▶ _Exercise directions_
Return, in their exact form, the lines that lie between the start of the data below and the line containing "def optInv (o", with both ends included.
——————
-- ==== Sys2Proof/Laws/InvState.lean ====
section
/-! SUPPORT. The invariant of Safety.lean: what its parts give, and that the plainest updates keep it. -/

namespace Sys2Proof.Machine

/-- The state that a step answers with, if any, keeps the invariant. -/
def outInv (o : Host.Outcome State Fault Refusal) : Prop := ∀ t, o = .next t → t.inv

/-- As `outInv`, for the effect of a word. -/
def wresInv (o : WRes) : Prop := (∀ t x, o = .go t x → t.inv) ∧ ∀ t c, o = .hurt t c → t.inv

/-- As `outInv`, for what an element issues. -/
def issueInv (o : Issue) : Prop := (∀ t, o = .stay t → t.inv) ∧ ∀ i t, o = .run i t → t.inv

/-- As `outInv`, for an optional state. -/
def optInv (o : Option State) : Prop := ∀ t, o = some t → t.inv

/-- As `outInv`, for an optional state with a value. -/
def optFstInv {α : Type} (o : Option (State × α)) : Prop := ∀ t, o = some t → t.1.inv

/-- As `outInv`, for an effect that may fault. -/
def excInv {ε : Type} (o : Except ε State) : Prop := ∀ t, o = .ok t → t.inv

/-- As `outInv`, for a read that may fault. -/
def excFstInv {ε α : Type} (o : Except ε (State × α)) : Prop := ∀ t, o = .ok t → t.1.inv

/-- A row that is found is a row of the table. -/
theorem rowsFind_mem {α : Type} {l : List (Nat × α)} {k : Nat} {x : α} (h : rowsFind k l = some x) : (k, x) ∈ l := by
  induction l with
  | nil => simp [rowsFind] at h
  | cons r l ih => 
    obtain ⟨j, y⟩ := r
    simp only [rowsFind] at h
    split at h
    · simp_all
    · exact List.mem_cons_of_mem _ (ih h)

/-- After a write a table holds the new row and rows that it held before. -/
theorem mem_rowsPut {α : Type} {l : List (Nat × α)} {k : Nat} {v : α} {r : Nat × α} (h : r ∈ rowsPut k v l) : r = (k, v) ∨ r ∈ l := by
  induction l with
  | nil => simpa [rowsPut] using h
  | cons q l ih =>
    obtain ⟨j, y⟩ := q
    simp only [rowsPut] at h
    split at h
    · simpa using h
    · split at h
      · have := List.mem_cons.mp h
        rcases this with h | h
        · exact .inl h
        · exact .inr (List.mem_cons_of_mem _ h)
      · rcases List.mem_cons.mp h with h | h
        · exact .inr (h ▸ List.mem_cons_self)
        · exact (ih h).imp id (List.mem_cons_of_mem _)

/-- A mapped table holds images of its rows. -/
theorem mem_mapVals {α : Type} {t : Table α} {f : Nat → α → α} {r : Nat × α} (h : r ∈ (t.mapVals f).rows) : ∃ x, (r.1, x) ∈ t.rows ∧ r.2 = f r.1 x := by
  simp only [Table.mapVals, List.mem_map] at h
  obtain ⟨q, hq, rfl⟩ := h
  exact ⟨q.2, hq, rfl⟩

theorem Elem.inv_reset (a : Nat) : (Elem.reset a).inv := ⟨rfl, by simp [Elem.reset], by simp [Elem.reset]⟩

namespace State

/-- Every element read from the table keeps the invariant, also one that is not listed. -/
theorem inv_get {t : Table Elem} (h : ∀ r ∈ t.rows, r.2.inv) (a : Nat) : (t.get (Elem.reset a) a).inv := by
  unfold Table.get Table.find?
  cases hf : rowsFind a t.rows with
  | none => exact Elem.inv_reset a
  | some x => exact h _ (rowsFind_mem hf)

theorem inv_elem {s : State} (h : s.inv) (a : Nat) : (s.elem a).inv := inv_get h.2.2.1 a

theorem inv_phys {s : State} (h : s.inv) : Memory.wf s.phys = true := h.1

theorem inv_host {s : State} (h : s.inv) : Memory.wf s.host = true := h.2.1

theorem inv_put {t : Table Elem} (h : ∀ r ∈ t.rows, r.2.inv) (a : Nat) (e : Elem) (he : e.inv) : ∀ r ∈ (t.put a e).rows, r.2.inv := by
  intro r hr
  rcases mem_rowsPut hr with rfl | hr
  · exact he
  · exact h r hr

theorem inv_setElem {s : State} (h : s.inv) (a : Nat) (e : Elem) (he : e.inv) : (s.setElem a e).inv :=
  ⟨h.1, h.2.1, inv_put h.2.2.1 a e he, h.2.2.2⟩

theorem inv_modElem {s : State} (h : s.inv) (a : Nat) (f : Elem → Elem) (hf : ∀ e, e.inv → (f e).inv) : (s.modElem a f).inv :=
  inv_setElem h a _ (hf _ (inv_elem h a))

theorem inv_mapVals {t : Table Elem} (h : ∀ r ∈ t.rows, r.2.inv) (f : Nat → Elem → Elem) (hf : ∀ a e, e.inv → (f a e).inv) : ∀ r ∈ (t.mapVals f).rows, r.2.inv := by
  intro r hr
  obtain ⟨x, hx, e⟩ := mem_mapVals hr
  rw [e]; exact hf _ _ (h _ hx)

theorem inv_modFn {s : State} (h : s.inv) (f : Nat) (g : Fn → Fn) : (s.modFn f g).inv := h

theorem inv_modPart {s : State} (h : s.inv) (f : Nat) (g : Part → Part) : (s.modPart f g).inv := h

theorem inv_modRegion {s : State} (h : s.inv) (p j : Nat) (g : Region → Region) : (s.modRegion p j g).inv := h

theorem inv_setClus {s : State} (h : s.inv) (c : Nat) (x : Cluster) : (s.setClus c x).inv := h

theorem inv_modClus {s : State} (h : s.inv) (c : Nat) (g : Cluster → Cluster) : (s.modClus c g).inv := h

theorem inv_modPort {s : State} (h : s.inv) (c : Nat) (g : Port → Port) : (s.modPort c g).inv := h

theorem inv_modWalker {s : State} (h : s.inv) (c u : Nat) (g : Walker → Walker) : (s.modWalker c u g).inv := h

theorem inv_modPhaser {s : State} (h : s.inv) (c u : Nat) (g : Phaser → Phaser) : (s.modPhaser c u g).inv := h

theorem inv_modQueue {s : State} (h : s.inv) (c u : Nat) (g : Queue → Queue) : (s.modQueue c u g).inv := h

/-- A fold of an operation that keeps the invariant keeps it. -/
theorem inv_foldl {α : Type} {s : State} (l : List α) (g : State → α → State) (h : s.inv) (hg : ∀ s x, s.inv → (g s x).inv) : (l.foldl g s).inv := by
  induction l generalizing s with
  | nil => exact h
  | cons x l ih => exact ih (hg s x h)

theorem inv_foldlFst {α β : Type} {s : State × β} (l : List α) (g : State × β → α → State × β) (h : s.1.inv) (hg : ∀ s x, s.1.inv → (g s x).1.inv) : (l.foldl g s).1.inv := by
  induction l generalizing s with
  | nil => exact h
  | cons x l ih => exact ih (hg s x h)

/-- A state that differs in nothing the invariant speaks of keeps it. -/
theorem inv_with {s : State} (h : s.inv) (cycle t7 free hurt cur clusters slices pools quads net hops egress drr crossbars poison hostBad hostq msix parts fns regions pkts pidNext parents cores ports rosOut sent rx mids rxNext disp coll collIssued collEarly dev) :
    (State.mk cycle t7 s.agenda free hurt cur s.elems clusters slices pools quads net hops egress drr crossbars s.phys s.host poison hostBad hostq msix parts fns regions pkts pidNext parents cores ports rosOut sent rx mids rxNext disp coll collIssued collEarly s.images dev).inv := h

/-- A state with other memories and elements keeps the invariant when they do. -/
theorem inv_mk {s : State} (h : s.inv) (cycle t7 free hurt cur elems clusters slices pools quads net hops egress drr crossbars phys host poison hostBad hostq msix parts fns regions pkts pidNext parents cores ports rosOut sent rx mids rxNext disp coll collIssued collEarly dev)
    (h1 : Memory.wf phys = true) (h2 : Memory.wf host = true) (h3 : ∀ r ∈ elems.rows, r.2.inv) :
    (State.mk cycle t7 s.agenda free hurt cur elems clusters slices pools quads net hops egress drr crossbars phys host poison hostBad hostq msix parts fns regions pkts pidNext parents cores ports rosOut sent rx mids rxNext disp coll collIssued collEarly s.images dev).inv := ⟨h1, h2, h3, h.2.2.2⟩

theorem inv_rows {s : State} (h : s.inv) : ∀ r ∈ s.elems.rows, r.2.inv := h.2.2.1
end State

theorem Memory.wf_foldPut {α : Type} (l : List α) (f : α → Nat) (g : α → Byte) (m : List Host.Cell) (w : Memory.wf m = true) :
    Memory.wf (l.foldl (fun m c => Memory.put m (f c) (g c)) m) = true := by
  induction l generalizing m with
  | nil => exact w
  | cons c l ih => exact ih _ (Memory.wf_put m _ _ w)

theorem Memory.wf_filter (m : List Host.Cell) (p : Host.Cell → Bool) (w : Memory.wf m = true) : Memory.wf (m.filter p) = true :=
  Memory.wfFrom_filter m p w

theorem Elem.inv_foldl {α : Type} {e : Elem} (l : List α) (g : Elem → α → Elem) (h : e.inv) (hg : ∀ e x, e.inv → (g e x).inv) : (l.foldl g e).inv := by
  induction l generalizing e with
  | nil => exact h
  | cons x l ih => exact ih (hg e x h)

/-- A word that a left shift of itself cancels is 0. -/
theorem bit_shiftLeft_self (x : Word) (k : Nat) (hk : 0 < k) (h : x ^^^ (x <<< k) = 0) : x = 0 := by
  have he : x = x <<< k := by
    have := congrArg (· ^^^ (x <<< k)) h
    simpa [BitVec.xor_assoc] using this
  have : ∀ i, x.getLsbD i = false := by
    intro i
    induction i using Nat.strongRecOn with
    | ind i ih =>
      rw [he, BitVec.getLsbD_shiftLeft]
      by_cases hi : i < k
      · simp [hi]
      · simp [hi, ih (i - k) (by omega)]
  apply BitVec.eq_of_getLsbD_eq
  intro i hi
  simp [this i]

/-- A word that a right shift of itself cancels is 0. -/
theorem bit_shiftRight_self (x : Word) (k : Nat) (hk : 0 < k) (h : x ^^^ (x >>> k) = 0) : x = 0 := by
  have he : x = x >>> k := by
    have := congrArg (· ^^^ (x >>> k)) h
    simpa [BitVec.xor_assoc] using this
  have : ∀ j i, 32 ≤ i + j → x.getLsbD i = false := by
    intro j
    induction j with
    | zero => intro i hi; exact BitVec.getLsbD_of_ge x i (by omega)
    | succ j ih =>
      intro i hi
      rw [he, BitVec.getLsbD_ushiftRight]
      exact ih (k + i) (by omega)
  apply BitVec.eq_of_getLsbD_eq
  intro i hi
  simp [this 32 i (by omega)]

/-- The generator never becomes 0 (R67). -/
theorem rngNext_ne_zero (x : Word) (h : x ≠ 0) : rngNext x ≠ 0 := by
  unfold rngNext
  intro h0
  exact h (bit_shiftLeft_self x 13 (by omega) (bit_shiftRight_self _ 17 (by omega) (bit_shiftLeft_self _ 5 (by omega) h0)))

/-- A relative id plus 1 is never 0 in 32 bits (R67). -/
theorem relId_ne (h : Hedge) (a : Nat) : BitVec.ofNat 32 (State.relId h a + 1) ≠ 0 := by
  have hb : ∀ x y e : Nat, x < 64 → y < 64 → e < 128 → idAt x y e + 1 < 1000000 := by
    intro x y e hx hy he
    unfold idAt
    have h1 : y / 6 * 6 + x / 8 < 80 := by omega
    have h2 : y % 6 / 3 * 2 + x % 8 / 4 < 8 := by omega
    have h3 : y % 3 * 4 + x % 4 < 16 := by omega
    show (y / 6 * 6 + x / 8) * 8192 + (y % 6 / 3 * 2 + x % 8 / 4) * 2048 + (y % 3 * 4 + x % 4) * 128 + e + 1 < 1000000
    omega
  have hx : gridX a < 64 := by
    unfold gridX
    have := Nat.mod_lt (bitsOf a 13 5) (show 0 < 6 by decide)
    have := Nat.mod_lt (bitsOf a 11 2) (show 0 < 2 by decide)
    have := Nat.mod_lt (bitsOf a 7 4) (show 0 < 4 by decide)
    omega
  have h5 : bitsOf a 13 5 < 32 := Nat.mod_lt _ (by decide)
  have h2 : bitsOf a 11 2 < 4 := Nat.mod_lt _ (by decide)
  have h4 : bitsOf a 7 4 < 16 := Nat.mod_lt _ (by decide)
  have hy : gridY a < 64 := by
    unfold gridY
    omega
  have h7 : elemIdx a < 128 := Nat.mod_lt _ (by decide)
  have hr := hb (gridX a - h.orgx) (gridY a - h.orgy) (elemIdx a) (by omega) (by omega) h7
  intro e
  have he := congrArg BitVec.toNat e
  rw [BitVec.toNat_ofNat, show State.relId h a = idAt (gridX a - h.orgx) (gridY a - h.orgy) (elemIdx a) from rfl, Nat.mod_eq_of_lt (Nat.lt_of_lt_of_le hr (by decide))] at he
  simp at he
end Sys2Proof.Machine
end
——————
▶ _Answer to the problem_
-- ==== Sys2Proof/Laws/InvState.lean ====
section
/-! SUPPORT. The invariant of Safety.lean: what its parts give, and that the plainest updates keep it. -/

namespace Sys2Proof.Machine

/-- The state that a step answers with, if any, keeps the invariant. -/
def outInv (o : Host.Outcome State Fault Refusal) : Prop := ∀ t, o = .next t → t.inv

/-- As `outInv`, for the effect of a word. -/
def wresInv (o : WRes) : Prop := (∀ t x, o = .go t x → t.inv) ∧ ∀ t c, o = .hurt t c → t.inv

/-- As `outInv`, for what an element issues. -/
def issueInv (o : Issue) : Prop := (∀ t, o = .stay t → t.inv) ∧ ∀ i t, o = .run i t → t.inv

/-- As `outInv`, for an optional state. -/
def optInv (o : Option State) : Prop := ∀ t, o = some t → t.inv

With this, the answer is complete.